Stored items

-- ==== Sys2Proof/Machine/Copies.lean ====
section
/-! DEFINITION. Copies: CPY and MSTREAM, their descriptors, and how the copy engine runs them (spec/06_isa_memory_and_sync.md
R187-R200; 07_isa_matrix.md R220-R225; 13_memory_system.md R365-R372). -/

namespace Sys2Proof.Machine

/-! ## Descriptor fields (R189) -/

/-- The kinds of a copy. -/
inductive CopyKind where
  | load | store | spconv | crew | amog | dtab
  deriving DecidableEq, Repr

/-- A descriptor's kind. -/
def dKind (d : List Byte) : Option CopyKind :=
  match field d 0 1 with
  | 1 => some .load | 2 => some .store | 3 => some .spconv | 4 => some .crew | 5 => some .amog | 7 => some .dtab | _ => none

/-- ORD. -/
def dOrd (d : List Byte) : Bool := bit (field d 1 1) 0
/-- RET. -/
def dRet (d : List Byte) : Bool := bit (field d 1 1) 2
/-- CSCOPE. -/
def dScope (d : List Byte) : Nat := field d 2 1
/-- SEM. -/
def dSem (d : List Byte) : BitVec 6 := BitVec.ofNat 6 (field d 3 1)
/-- STGT. -/
def dStgt (d : List Byte) : Word := BitVec.ofNat 32 (field d 4 4)
/-- TENSOR. -/
def dTensor (d : List Byte) : Nat := field d 8 2
/-- RANK. -/
def dRank (d : List Byte) : Nat := field d 0x0A 1
/-- An origin coordinate. -/
def dOrg (d : List Byte) (i : Nat) : Nat := field d (0x0C + 4 * i) 4
/-- An extent. -/
def dExt (d : List Byte) (i : Nat) : Nat := field d (0x20 + 2 * i) 2
/-- PITCH. -/
def dPitch (d : List Byte) : Nat := field d 0x2A 2
/-- SPADDR. -/
def dSp (d : List Byte) : Nat := field d 0x2C 4
/-- CONV. -/
def dConv (d : List Byte) : Nat := field d 0x30 1
/-- SLOT. -/
def dSlot (d : List Byte) : Nat := field d 0x31 1
/-- MODE of an MSTREAM. -/
def dMode (d : List Byte) : Nat := field d 0x32 1
/-- The source or peer address of an SPCONV or CREW copy. -/
def dSrc (d : List Byte) : Nat := field d 0x34 4
/-- The source or peer pitch. -/
def dSrcPitch (d : List Byte) : Nat := field d 0x38 2
/-- The linear address ORG1:ORG0 of tensor 0. -/
def dLinear (d : List Byte) : Nat := dOrg d 0 + 2 ^ 32 * dOrg d 1
/-- Rows of a copy whose RANK is 1 or 2. -/
def dRows (d : List Byte) : Nat := if dRank d = 2 then dExt d 1 else 1
/-- The width of an AMOG in bytes. -/
def dWidth (d : List Byte) : Nat := if field d 0x33 1 = 1 then 8 else 4

/-- The atomic operation of a code (R79). -/
def atomOf (n : Nat) : Option AtomOp :=
  [.add, .sub, .and, .or, .xor, .xch, .smin, .smax, .umin, .umax, .fmin, .fmax, .fadd, .cas][n]?

/-- Whether a region format is one of the floats that copies convert (R192). -/
def convFloat (f : Nat) : Bool := f == 1 || f == 2 || f == 3 || f == 4 || f == 5 || f == 10

/-- An allowed pair of formats (R192). -/
def convPair (c f : Nat) : Bool :=
  c == 0 || c == f || (convFloat c && convFloat f) || (c == 11 && (f == 1 || f == 10)) || (f == 11 && (c == 1 || c == 10))

/-- Whether a copy of a pair converts its elements. -/
def converts (c f : Nat) : Bool := c != 0 && c != f

/-- The FMT of the region that an address lies in; 0 outside every region. -/
def fmtAt (k : KRegs) (a : Nat) : Nat := if a < spadSize then regionFmt k a else 0

/-! ## Footprints (R191) -/

/-- Bytes that n elements of w bits take. -/
def rowBytes (n w : Nat) : Nat := (n * w + 7) / 8

/-- The footprint rules: rows of a byte length at an address and a pitch. An empty footprint has no row, so that only the rule on its
address is asked of it. DESIGN CHOICE, notes/assumptions/34.md. -/
def footprintOk (a pitch len rows : Nat) : Bool :=
  a % 16 == 0 &&
  (len == 0 || rows == 0 ||
    ((decide (len ≤ pitch * 16) || (rows == 1 && pitch == 0)) &&
     decide (a + (rows - 1) * pitch * 16 + len ≤ spadSize) &&
     regionOf a == regionOf (a + (rows - 1) * pitch * 16 + len - 1)))

/-- The byte ranges of a footprint. -/
def rowRanges (a pitch len rows : Nat) : List (Nat × Nat) := (List.range rows).map fun r => (a + r * pitch * 16, len)

/-- Whether two footprints share a byte (R193). -/
def rangesMeet (xs ys : List (Nat × Nat)) : Bool :=
  xs.any fun x => ys.any fun y => decide (x.1 < y.1 + y.2) && decide (y.1 < x.1 + x.2)

/-- Bits of an element on the source and the destination side of an SPCONV (R193). -/
def spconvBits (fs fd : Nat) : Nat × Nat :=
  if fs = 0 ∨ fd = 0 ∨ fs = fd then
    let w := if fs = 0 ∧ fd = 0 then 8 else regionBits (if fs = 0 then fd else fs)
    (w, w)
  else (regionBits fs, regionBits fd)

/-! ## Validation (R190) -/

/-- The first detail whose test fails. -/
def firstFail : List (Bool × Nat) → Option Nat
  | [] => none
  | (ok, d) :: rest => if ok then firstFail rest else some d

/-- A dimension of the box at or past a number is 0. -/
def extZeroFrom (d : List Byte) (n : Nat) : Bool := (List.range 5).all fun i => decide (i < n) || dExt d i == 0
/-- An origin at or past a number is 0. -/
def orgZeroFrom (d : List Byte) (n : Nat) : Bool := (List.range 5).all fun i => decide (i < n) || dOrg d i == 0

/-- RANK of a global box (R191). -/
def boxRank (d : List Byte) : Bool :=
  if dTensor d = 0 then dRank d == 1 || dRank d == 2 else decide (1 ≤ dRank d) && decide (dRank d ≤ 5)

/-- The dimension fields of a global box that must be 0: those at and past RANK, but for ORG1 and ORG2 of tensor 0 (R191). -/
def boxZeros (d : List Byte) : Bool :=
  orgZeroFrom d (if dTensor d = 0 then dRank d + 1 else dRank d) && extZeroFrom d (dRank d)

/-- RANK and the dimension fields of a global box (R191). -/
def boxOk (d : List Byte) : Bool := boxRank d && boxZeros d

/-- Whether whole elements of the converted format fill the box of a copy on tensor 0 (R191). -/
def wholeElems (d : List Byte) (f : Nat) : Bool :=
  let w := regionBits (dConv d) / 8
  dTensor d != 0 || !converts (dConv d) f || !convPair (dConv d) f ||
  (dExt d 0 % w == 0 && dOrg d 0 % w == 0 && (dRank d == 1 || dOrg d 2 % w == 0))

/-- Bits of an element on the global and the scratchpad side, when the tensor's element size is e bytes (R191, R192). -/
def sideBits (d : List Byte) (f e : Nat) : Nat × Nat :=
  let c := dConv d
  if converts c f then (regionBits c, regionBits f)
  else
    let w := if dTensor d = 0 then 8 else if c = 0 then 8 * e else regionBits c
    (w, w)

● Task instructions: Output the records once more, exactly as they stand.

● Expected output:
-- ==== Sys2Proof/Machine/Copies.lean ====
section
/-! DEFINITION. Copies: CPY and MSTREAM, their descriptors, and how the copy engine runs them (spec/06_isa_memory_and_sync.md
R187-R200; 07_isa_matrix.md R220-R225; 13_memory_system.md R365-R372). -/

namespace Sys2Proof.Machine

/-! ## Descriptor fields (R189) -/

/-- The kinds of a copy. -/
inductive CopyKind where
  | load | store | spconv | crew | amog | dtab
  deriving DecidableEq, Repr

/-- A descriptor's kind. -/
def dKind (d : List Byte) : Option CopyKind :=
  match field d 0 1 with
  | 1 => some .load | 2 => some .store | 3 => some .spconv | 4 => some .crew | 5 => some .amog | 7 => some .dtab | _ => none

/-- ORD. -/
def dOrd (d : List Byte) : Bool := bit (field d 1 1) 0
/-- RET. -/
def dRet (d : List Byte) : Bool := bit (field d 1 1) 2
/-- CSCOPE. -/
def dScope (d : List Byte) : Nat := field d 2 1
/-- SEM. -/
def dSem (d : List Byte) : BitVec 6 := BitVec.ofNat 6 (field d 3 1)
/-- STGT. -/
def dStgt (d : List Byte) : Word := BitVec.ofNat 32 (field d 4 4)
/-- TENSOR. -/
def dTensor (d : List Byte) : Nat := field d 8 2
/-- RANK. -/
def dRank (d : List Byte) : Nat := field d 0x0A 1
/-- An origin coordinate. -/
def dOrg (d : List Byte) (i : Nat) : Nat := field d (0x0C + 4 * i) 4
/-- An extent. -/
def dExt (d : List Byte) (i : Nat) : Nat := field d (0x20 + 2 * i) 2
/-- PITCH. -/
def dPitch (d : List Byte) : Nat := field d 0x2A 2
/-- SPADDR. -/
def dSp (d : List Byte) : Nat := field d 0x2C 4
/-- CONV. -/
def dConv (d : List Byte) : Nat := field d 0x30 1
/-- SLOT. -/
def dSlot (d : List Byte) : Nat := field d 0x31 1
/-- MODE of an MSTREAM. -/
def dMode (d : List Byte) : Nat := field d 0x32 1
/-- The source or peer address of an SPCONV or CREW copy. -/
def dSrc (d : List Byte) : Nat := field d 0x34 4
/-- The source or peer pitch. -/
def dSrcPitch (d : List Byte) : Nat := field d 0x38 2
/-- The linear address ORG1:ORG0 of tensor 0. -/
def dLinear (d : List Byte) : Nat := dOrg d 0 + 2 ^ 32 * dOrg d 1
/-- Rows of a copy whose RANK is 1 or 2. -/
def dRows (d : List Byte) : Nat := if dRank d = 2 then dExt d 1 else 1
/-- The width of an AMOG in bytes. -/
def dWidth (d : List Byte) : Nat := if field d 0x33 1 = 1 then 8 else 4

/-- The atomic operation of a code (R79). -/
def atomOf (n : Nat) : Option AtomOp :=
  [.add, .sub, .and, .or, .xor, .xch, .smin, .smax, .umin, .umax, .fmin, .fmax, .fadd, .cas][n]?

/-- Whether a region format is one of the floats that copies convert (R192). -/
def convFloat (f : Nat) : Bool := f == 1 || f == 2 || f == 3 || f == 4 || f == 5 || f == 10

/-- An allowed pair of formats (R192). -/
def convPair (c f : Nat) : Bool :=
  c == 0 || c == f || (convFloat c && convFloat f) || (c == 11 && (f == 1 || f == 10)) || (f == 11 && (c == 1 || c == 10))

/-- Whether a copy of a pair converts its elements. -/
def converts (c f : Nat) : Bool := c != 0 && c != f

/-- The FMT of the region that an address lies in; 0 outside every region. -/
def fmtAt (k : KRegs) (a : Nat) : Nat := if a < spadSize then regionFmt k a else 0

/-! ## Footprints (R191) -/

/-- Bytes that n elements of w bits take. -/
def rowBytes (n w : Nat) : Nat := (n * w + 7) / 8

/-- The footprint rules: rows of a byte length at an address and a pitch. An empty footprint has no row, so that only the rule on its
address is asked of it. DESIGN CHOICE, notes/assumptions/34.md. -/
def footprintOk (a pitch len rows : Nat) : Bool :=
  a % 16 == 0 &&
  (len == 0 || rows == 0 ||
    ((decide (len ≤ pitch * 16) || (rows == 1 && pitch == 0)) &&
     decide (a + (rows - 1) * pitch * 16 + len ≤ spadSize) &&
     regionOf a == regionOf (a + (rows - 1) * pitch * 16 + len - 1)))

/-- The byte ranges of a footprint. -/
def rowRanges (a pitch len rows : Nat) : List (Nat × Nat) := (List.range rows).map fun r => (a + r * pitch * 16, len)

/-- Whether two footprints share a byte (R193). -/
def rangesMeet (xs ys : List (Nat × Nat)) : Bool :=
  xs.any fun x => ys.any fun y => decide (x.1 < y.1 + y.2) && decide (y.1 < x.1 + x.2)

/-- Bits of an element on the source and the destination side of an SPCONV (R193). -/
def spconvBits (fs fd : Nat) : Nat × Nat :=
  if fs = 0 ∨ fd = 0 ∨ fs = fd then
    let w := if fs = 0 ∧ fd = 0 then 8 else regionBits (if fs = 0 then fd else fs)
    (w, w)
  else (regionBits fs, regionBits fd)

/-! ## Validation (R190) -/

/-- The first detail whose test fails. -/
def firstFail : List (Bool × Nat) → Option Nat
  | [] => none
  | (ok, d) :: rest => if ok then firstFail rest else some d

/-- A dimension of the box at or past a number is 0. -/
def extZeroFrom (d : List Byte) (n : Nat) : Bool := (List.range 5).all fun i => decide (i < n) || dExt d i == 0
/-- An origin at or past a number is 0. -/
def orgZeroFrom (d : List Byte) (n : Nat) : Bool := (List.range 5).all fun i => decide (i < n) || dOrg d i == 0

/-- RANK of a global box (R191). -/
def boxRank (d : List Byte) : Bool :=
  if dTensor d = 0 then dRank d == 1 || dRank d == 2 else decide (1 ≤ dRank d) && decide (dRank d ≤ 5)

/-- The dimension fields of a global box that must be 0: those at and past RANK, but for ORG1 and ORG2 of tensor 0 (R191). -/
def boxZeros (d : List Byte) : Bool :=
  orgZeroFrom d (if dTensor d = 0 then dRank d + 1 else dRank d) && extZeroFrom d (dRank d)

/-- RANK and the dimension fields of a global box (R191). -/
def boxOk (d : List Byte) : Bool := boxRank d && boxZeros d

/-- Whether whole elements of the converted format fill the box of a copy on tensor 0 (R191). -/
def wholeElems (d : List Byte) (f : Nat) : Bool :=
  let w := regionBits (dConv d) / 8
  dTensor d != 0 || !converts (dConv d) f || !convPair (dConv d) f ||
  (dExt d 0 % w == 0 && dOrg d 0 % w == 0 && (dRank d == 1 || dOrg d 2 % w == 0))

/-- Bits of an element on the global and the scratchpad side, when the tensor's element size is e bytes (R191, R192). -/
def sideBits (d : List Byte) (f e : Nat) : Nat × Nat :=
  let c := dConv d
  if converts c f then (regionBits c, regionBits f)
  else
    let w := if dTensor d = 0 then 8 else if c = 0 then 8 * e else regionBits c
    (w, w)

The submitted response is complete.